На заседании вновь читается “Бег”, причём первую половину предлагается прочитать Судакову, который, натурально, на первое место выпячивает бег несомых бурей революции по белому свету и проглатывает реплики, уже намеченные к изъятию в его нехитром режиссёрском мозгу, тогда как вторую половину берётся донести до слушателей Раскольников, своим ироническим тоном вскрывающий фальшивую сущность белогвардейских будто бы страдальцев, будто бы мучеников, кровно ненавистных ему.

Судьба “Бега” предрешается уже характером чтения. Выступления могут мало что изменить. И всё-таки своим выступлением не способный оценить ситуацию Судаков только подливает масла в огонь. Разумеется, Судаков берёт “Бег” под защиту, но как? Его глупейшие аргументы невозможно хладнокровно читать:

   — Ваши выступления меня повергли в отчаяние.

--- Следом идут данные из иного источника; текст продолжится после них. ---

-- ==== Sys2Proof/Machine/HorekItems.lean ====
section
/-! DEFINITION. The horek assembler: directives, kernels, the data section, and the items of the text section (R245, R350, R351, R363). -/

namespace Sys2Proof.Machine.Horek

/-- An instruction as it is written: its form, width and rounding mode, its operands, its guard, and the XI written before it. -/
structure Ins where
  form : Form
  w : Nat
  rm : Nat
  ops : List Opnd
  guard : Option (Bool × Nat)
  xi : Option Exp
  deriving DecidableEq, Repr

/-- The hints of a written END (R34). -/
structure Hints where
  gap : Option Exp := none
  yld : Bool := false
  await : Option (Reg × Option Reg) := none
  deriving DecidableEq, Repr

/-- What stands in the text section, in order. -/
inductive Item where
  | label (s : String)
  | ins (i : Ins)
  | trailer (h : Hints)
  | targets (es : List Exp)
  | align (n : Nat)
  | kernel (k : Nat)
  | role (k r : Nat)
  | win (e : Exp)
  | other
  deriving DecidableEq, Repr

/-- An item with its line. -/
abbrev Placed := Item × Line

/-- A role as a `.role` declares it (R350). -/
structure RoleDesc where
  line : Line
  threads : Nat := 64
  allot : Nat := 0
  cls : Nat := 0
  pmask : Nat := 0xF
  pref : Option Nat := none
  min : Option Nat := none
  deriving DecidableEq, Repr

/-- A kernel as its directives declare it (R350, R351); `begun` once an instruction of it has come. -/
structure KernelDesc where
  line : Line
  name : String
  p6 : Bool
  begun : Bool := false
  roles : List RoleDesc := []
  implicit : RoleDesc
  mdepth : Nat := 0
  scratch : Nat := 0
  column : Nat := 0
  priv : Option Nat := none
  pquota : Option Nat := none
  mmrev : Option Nat := none
  trap : Option (String × Line) := none
  drain : Bool := false
  deriving DecidableEq, Repr

/-- Data of some bytes that an expression gives (R350). -/
structure Datum where
  off : Nat
  bytes : Nat
  exp : Exp
  line : Line
  deriving DecidableEq, Repr

/-- What the lines of a source have come to, the latest of each list in front; `found` is what a reading before this one has found. -/
structure Source where
  data : Bool := false
  env : Env
  found : Env := []
  items : List Placed := []
  kernels : List KernelDesc := []
  datums : List Datum := []
  dataLen : Nat := 0
  notes : List ObjNote := []
  xi : Option (Exp × Line) := none
  diags : List Diag := []

/-- A diagnostic added. -/
def Source.say (s : Source) (d : Diag) : Source := { s with diags := d :: s.diags }

/-- An item added to the text. -/
def Source.put (s : Source) (i : Item) (l : Line) : Source := { s with items := (i, l) :: s.items }

/-- The kernel that is being written changed. -/
def Source.modKernel (s : Source) (f : KernelDesc → KernelDesc) : Source :=
  match s.kernels with
  | k :: ks => { s with kernels := f k :: ks }
  | [] => s

/-- A directive's operand read as a number within bounds; E03 for one that is none, and an error of its own out of bounds. -/
def Source.number (s : Source) (l : Line) (ts : List Tok) (lo hi : Int) (code : Nat) (f : Source → Nat → Source) : Source :=
  match parseExp ts with
  | none => s.say (err l 3)
  | some e =>
    match evalNum (s.env ++ s.found) e with
    | .error c => s.say (err l c)
    | .ok v => if v < lo ∨ hi < v then s.say (err l code) else f s v.toNat

/-- A directive of a kernel's header (R351): E18 outside a kernel and after its first instruction. -/
def Source.header (s : Source) (l : Line) (f : Source → Source) : Source :=
  match s.kernels with
  | k :: _ => if k.begun then s.say (err l 18) else f s
  | [] => s.say (err l 18)

/-- A value given to a name among a directive's operands. -/
def hintOf (ts : List Tok) : Option (String × List Tok) := match ts with | .id n :: .sym "=" :: r => some (n, r) | _ => none

/-- `.role` (R350). -/
def Source.role (s : Source) (l : Line) (ops : List (List Tok)) : Source :=
  match s.kernels, ops with
  | [], _ => s.say (err l 18)
  | k :: _, [.id _] :: t :: a :: more =>
    let s := if 4 ≤ k.roles.length ∨ (k.p6 ∧ 1 ≤ k.roles.length) then s.say (err l 16) else s
    let s := s.number l t 0 65535 16 fun s th => s.number l a 0 65535 16 fun s al =>
      { s.modKernel fun k => { k with roles := { line := l, threads := th, allot := al } :: k.roles } with
        items := (.role (s.kernels.length - 1) k.roles.length, l) :: s.items }
    more.foldl (fun s o =>
      let top := fun (s : Source) (f : RoleDesc → RoleDesc) => s.modKernel fun k => { k with roles := match k.roles with | r :: rs => f r :: rs | [] => [] }
      match hintOf o with
      | some ("class", ts) => s.number l ts 0 3 16 fun s v => top s fun r => { r with cls := v }
      | some ("pmask", ts) => s.number l ts 1 15 16 fun s v => top s fun r => { r with pmask := v }
      | _ => s.say (err l 3)) s
  | _, _ => s.say (err l 3)

/-- `.width` (R350, R351): of the role that was declared last, or of the implicit one. -/
def Source.width (s : Source) (l : Line) (ops : List (List Tok)) : Source :=
  let code := fun (s : Source) (ts : List Tok) (f : Source → Nat → Source) => s.number l ts 16 64 16 fun s v =>
    if v = 16 then f s 0 else if v = 32 then f s 1 else if v = 64 then f s 2 else s.say (err l 16)
  let put := fun (s : Source) (f : RoleDesc → RoleDesc) => s.modKernel fun k =>
    match k.roles with | r :: rs => { k with roles := f r :: rs } | [] => { k with implicit := f k.implicit }
  match s.kernels with
  | [] => s.say (err l 18)
  | k :: _ =>
    if k.p6 then s.say (err l 16)
    else
      match ops with
      | [p] => code s p fun s v => put s fun r => { r with pref := some v }
      | [p, m] => code s p fun s v => code s m fun s w => put s fun r => { r with pref := some v, min := some w }
      | _ => s.say (err l 3)

/-- `.kernel` (R350): the revision is its own, or that of the command line; every kernel of a source has that of the first. -/
def Source.kernel (s : Source) (l : Line) (rev : Bool) (ops : List (List Tok)) : Source :=
  let go := fun (n : String) (p6 : Bool) =>
    let s := if s.kernels.any fun k => k.name == n then s.say (err l 11) else s
    let s := match s.kernels.getLast? with | some k => if k.p6 != p6 then s.say (err l 16) else s | none => s
    { s with kernels := { line := l, name := n, p6 := p6, implicit := { line := l } } :: s.kernels
             items := (.kernel s.kernels.length, l) :: s.items }
  match ops with
  | [[.id n]] => go n rev
  | [[.id n], [.id r]] => if r = "p6" then go n true else if r = "p8" then go n false else s.say (err l 3)
  | _ => s.say (err l 3)

/-- `.word`, `.byte` and `.dword` (R350). -/
def Source.datum (s : Source) (l : Line) (n : Nat) (ops : List (List Tok)) : Source :=
  if !s.data then s.say (err l 18)
  else if ops.isEmpty then s.say (err l 3)
  else ops.foldl (fun s o =>
    match parseExp o with
    | some e => { s with datums := ⟨s.dataLen, n, e, l⟩ :: s.datums, dataLen := s.dataLen + n }
    | none => s.say (err l 3)) s

/-- `.align` (R350): in the data section the pad is zeros. -/
def Source.align (s : Source) (l : Line) (ops : List (List Tok)) : Source :=
  match ops with
  | [o] => s.number l o 1 (2 ^ 62) 7 fun s n =>
    if 2 ^ Nat.log2 n ≠ n ∨ (!s.data ∧ n < 4) then s.say (err l 7)
    else if s.data then { s with dataLen := (s.dataLen + n - 1) / n * n }
    else s.put (.align n) l
  | _ => s.say (err l 3)

/-- `.note` (R350, R363): the name with its NUL, the type with the mandatory flag, the bytes. -/
def Source.note (s : Source) (l : Line) (ops : List (List Tok)) : Source :=
  let name := match ops.head? with
    | some [.str t] => some t
    | some [.id n] => some n.toList
    | _ => none
  match name, ops with
  | some n, _ :: t :: [.id m] :: bs =>
    if m ≠ "mandatory" ∧ m ≠ "optional" then s.say (err l 3)
    else
      s.number l t 0 (2 ^ 31 - 1) 7 fun s ty =>
        let got := bs.foldl (fun (acc : Except Nat (List Byte)) o => do
          let done ← acc
          let e ← (match parseExp o with | some e => .ok e | none => .error 3)
          let v ← evalNum (s.env ++ s.found) e
          if v < -128 ∨ 255 < v then .error 7 else .ok (done ++ [BitVec.ofInt 8 v])) (.ok [])
        match got with
        | .error c => s.say (err l c)
        | .ok desc => { s with notes := s.notes ++ [⟨(n.map fun c => BitVec.ofNat 8 c.toNat) ++ [0], ty + (if m = "mandatory" then 2 ^ 31 else 0), desc⟩] }
  | _, _ => s.say (err l 3)

/-- The directives that leave an item of their own in the text, and the others, which may not stand before a target list (R355). -/
def itemWords : List String := [".kernel", ".role", ".win", ".targets", ".align"]

/-- A directive (R350); macros, conditionals, includes and constants have been read before. -/
def Source.directive (s : Source) (st : Stmt) (rev : Bool) : Source :=
  let l := st.line
  let one := fun (f : List Tok → Source) => match st.ops with | [o] => f o | _ => s.say (err l 3)
  let none_ := fun (r : Source) => if st.ops.isEmpty then r else s.say (err l 3)
  match st.op with
  | ".text" => none_ { s with data := false }
  | ".data" => none_ { s with data := true }
  | ".kernel" => s.kernel l rev st.ops
  | ".role" => s.role l st.ops
  | ".width" => s.width l st.ops
  | ".meetdepth" => s.header l fun s => one fun o => s.number l o 0 64 16 fun s v => s.modKernel fun k => { k with mdepth := v }
  | ".scratch" => s.header l fun s => one fun o => s.number l o 0 0x100000 16 fun s v =>
    if v % 1024 = 0 then s.modKernel fun k => { k with scratch := v } else s.say (err l 16)
  | ".column" => s.header l fun s => one fun o => s.number l o 0 4096 16 fun s v => s.modKernel fun k => { k with column := v }
  | ".priv" => s.header l fun s => one fun o => s.number l o 0 65536 16 fun s v =>
    if v % 16 = 0 then s.modKernel fun k => { k with priv := some v } else s.say (err l 16)
  | ".pquota" => s.header l fun s => one fun o =>
    if o = [.id "default"] then s.modKernel fun k => { k with pquota := some 255 }
    else s.number l o 0 128 16 fun s v => s.modKernel fun k => { k with pquota := some v }
  | ".mmrev" => s.header l fun s => one fun o => s.number l o 0 1 16 fun s v => s.modKernel fun k => { k with mmrev := some v }
  | ".trap" => s.header l fun s => one fun o => match o with | [.id n] => s.modKernel fun k => { k with trap := some (n, l) } | _ => s.say (err l 3)
  | ".drain" => s.header l fun s => match s.kernels with
    | k :: _ => if k.p6 then s.say (err l 16) else none_ (s.modKernel fun k => { k with drain := true })
    | [] => s
  | ".win" => one fun o => s.number l o 0 7 7 fun s v => s.put (.win (.num v)) l
  | ".targets" =>
    match st.ops.mapM parseExp with
    | some es => if s.data then s.say (err l 18) else if es.isEmpty then s.say (err l 3) else s.put (.targets es) l
    | none => s.say (err l 3)
  | ".word" => s.datum l 4 st.ops
  | ".byte" => s.datum l 1 st.ops
  | ".dword" => s.datum l 8 st.ops
  | ".align" => s.align l st.ops
  | ".note" => s.note l st.ops
  | _ => s.say (err l 2)

/-- The hints of an END, in any order, between blanks or commas (R34, R49). -/
def hintsOf : Nat → List Tok → Hints → Option Hints
  | 0, _, _ => none
  | _ + 1, [], h => some h
  | n + 1, .sym "," :: r, h => hintsOf n r h
  | n + 1, .id w :: r, h =>
    match lower w, r with
    | "yield", r => hintsOf n r { h with yld := true }
    | "await", .sym "=" :: r => (headReg r).bind fun x => hintsOf n x.2.2 { h with await := some (x.1, x.2.1) }
    | "gap", .sym "=" :: r =>
      let e := r.takeWhile fun t => match t with | .sym y => y != "," | .id y => !(["yield", "await", "gap"].contains (lower y)) | _ => true
      (parseExp e).bind fun x => hintsOf n (r.drop e.length) { h with gap := some x }
    | _, _ => none
  | _ + 1, _, _ => none

/-- The elements of a statement's operands, commas left out. -/
def Stmt.flat (st : Stmt) : List Tok := st.ops.flatten

/-- An instruction, an END or an XI (R49, R354): an XI waits for its instruction. -/
def Source.instr (s : Source) (st : Stmt) : Source :=
  let l := st.line
  let op := lower st.op
  if op = "end" then
    let s := if st.guard.isSome ∨ s.xi.isSome then { s.say (err l 14) with xi := none } else s
    match hintsOf (2 * st.flat.length + 2) st.flat {} with
    | some h => s.put (.trailer h) l
    | none => s.say (err l 3)
  else if op = "xi" then
    if st.guard.isSome ∨ s.xi.isSome then s.say (err l 14)
    else
      match st.ops with
      | [o] => (match parseExp o with | some e => { s with xi := some (e, l) } | none => s.say (err l 3))
      | _ => s.say (err l 3)
  else
    let s := s.modKernel fun k => { k with begun := true }
    match mnemOf st.op with
    | none => s.say (err l 2)
    | some m =>
      match st.ops.mapM operandOf with
      | none => s.say (err l 1)
      | some os =>
        match m.pick os with
        | none => s.say (err l 3)
        | some f => { s.put (.ins ⟨f, m.w, m.rm.getD 0, os, st.guard, s.xi.map Prod.fst⟩) l with xi := none }

/-- A line of the source (R349, R350, R354): its label, then what it says. A prefix that no instruction follows is misplaced. -/
def Source.line (rev : Bool) (s : Source) (l : Line) : Source :=
  match stmtOf l with
  | none => s.say (err l 1)
  | some st =>
    let s := match st.label with
      | some n =>
        if s.data then { s with env := s.env ++ [(n, .data s.dataLen)] } else (if s.xi.isSome then { s.say (err l 14) with xi := none } else s).put (.label n) l
      | none => s
    if st.op = "" then s
    else if st.op.toList.head? = some '.' then
      let s := if s.xi.isSome then { s.say (err l 14) with xi := none } else s
      let s := if itemWords.contains st.op then s else s.put .other l
      if st.guard.isSome then s.say (err l 14) else s.directive st rev
    else if s.data then s.say (err l 18)
    else s.instr st

/-- The items, kernels, data and notes of a source, in the order in which they stand. -/
def readItems (p : Pre) (rev : Bool) : Source :=
  let s := p.lines.foldl (Source.line rev) { env := p.env, found := p.found }
  let s := match s.xi with | some x => s.say (err x.2 14) | none => s
  { s with items := s.items.reverse, datums := s.datums.reverse
           kernels := s.kernels.reverse.map fun k => { k with roles := k.roles.reverse }, diags := s.diags ++ p.diags }

end Sys2Proof.Machine.Horek
end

И принимается уничтожать “тараканов”, как персонажей зовёт:

   — Возьмите Чарноту. Кто он? Шарлатан, сутенёр, шулер... Это просто мразь, человек опустившийся, дошедший до самого последнего предела... Корзухин, Люська, Чарнота — отбросы человечества.

Невозможно понять, на какие последствия режиссёр рассчитывает такого рода защитой, однако же с твёрдостью верит, что именно защищает интересы автора и театра и в доказательство благородства своих побуждений отправляет автору стенограмму своего выступления, которую автор, скрежеща при этом зубами, и вклеивает в свой безмерно разбухший альбом.

Понятно, что через день объявляется о запрещении “Бега”. Тотчас обваливается напоенная ядом и злобой буйная, ни с чем не сравнимая травля никем не читанной пьесы, в особенности оголтелая травля её ни в чём не повинного автора и ещё больше ненавистной булгаковщины, причём участвуют в травле Раскольников, Киршон и менее известные, но тоже бесстыжие лица, а чёртов Блюм и сволочь Орлинский договариваются на этот раз до того, что сам Художественный театр, по их уверениям, даёт куда больше булгаковщины, чем сам Михаил Афанасьевич.

И вот что здесь необходимо отметить крупными буквами: Немирович действительно не ударяет палец о палец, чтобы взять под защиту несчастного автора и несчастную пьесу, а вместе с ними вывести из-под удара театр, да и весь Художественный театр невозмутимо молчит вместе с ним.

Впрочем, трудно что-либо сказать. Необыкновенной разнузданности и силы террор обрушивается на театр вообще, на литературу, на искусство как таковое. Лютует победивший марксизм. По его предписанию, искусство должно перестать быть искусством. Искусство прямо-таки обязано превратиться в агитку. Причём мой герой оказывается главнейшей и наиболее ненавистной мишенью для пролетарской пальбы. На его голову градом сыплются хлёсткие, далеко не безвредные камни:

“Бег”, “Дни Турбиных”, “Зойкина квартира” Булгакова и “Атилла” Замятина не могут уживаться рядом с “Разломом” и “Бронепоездом”.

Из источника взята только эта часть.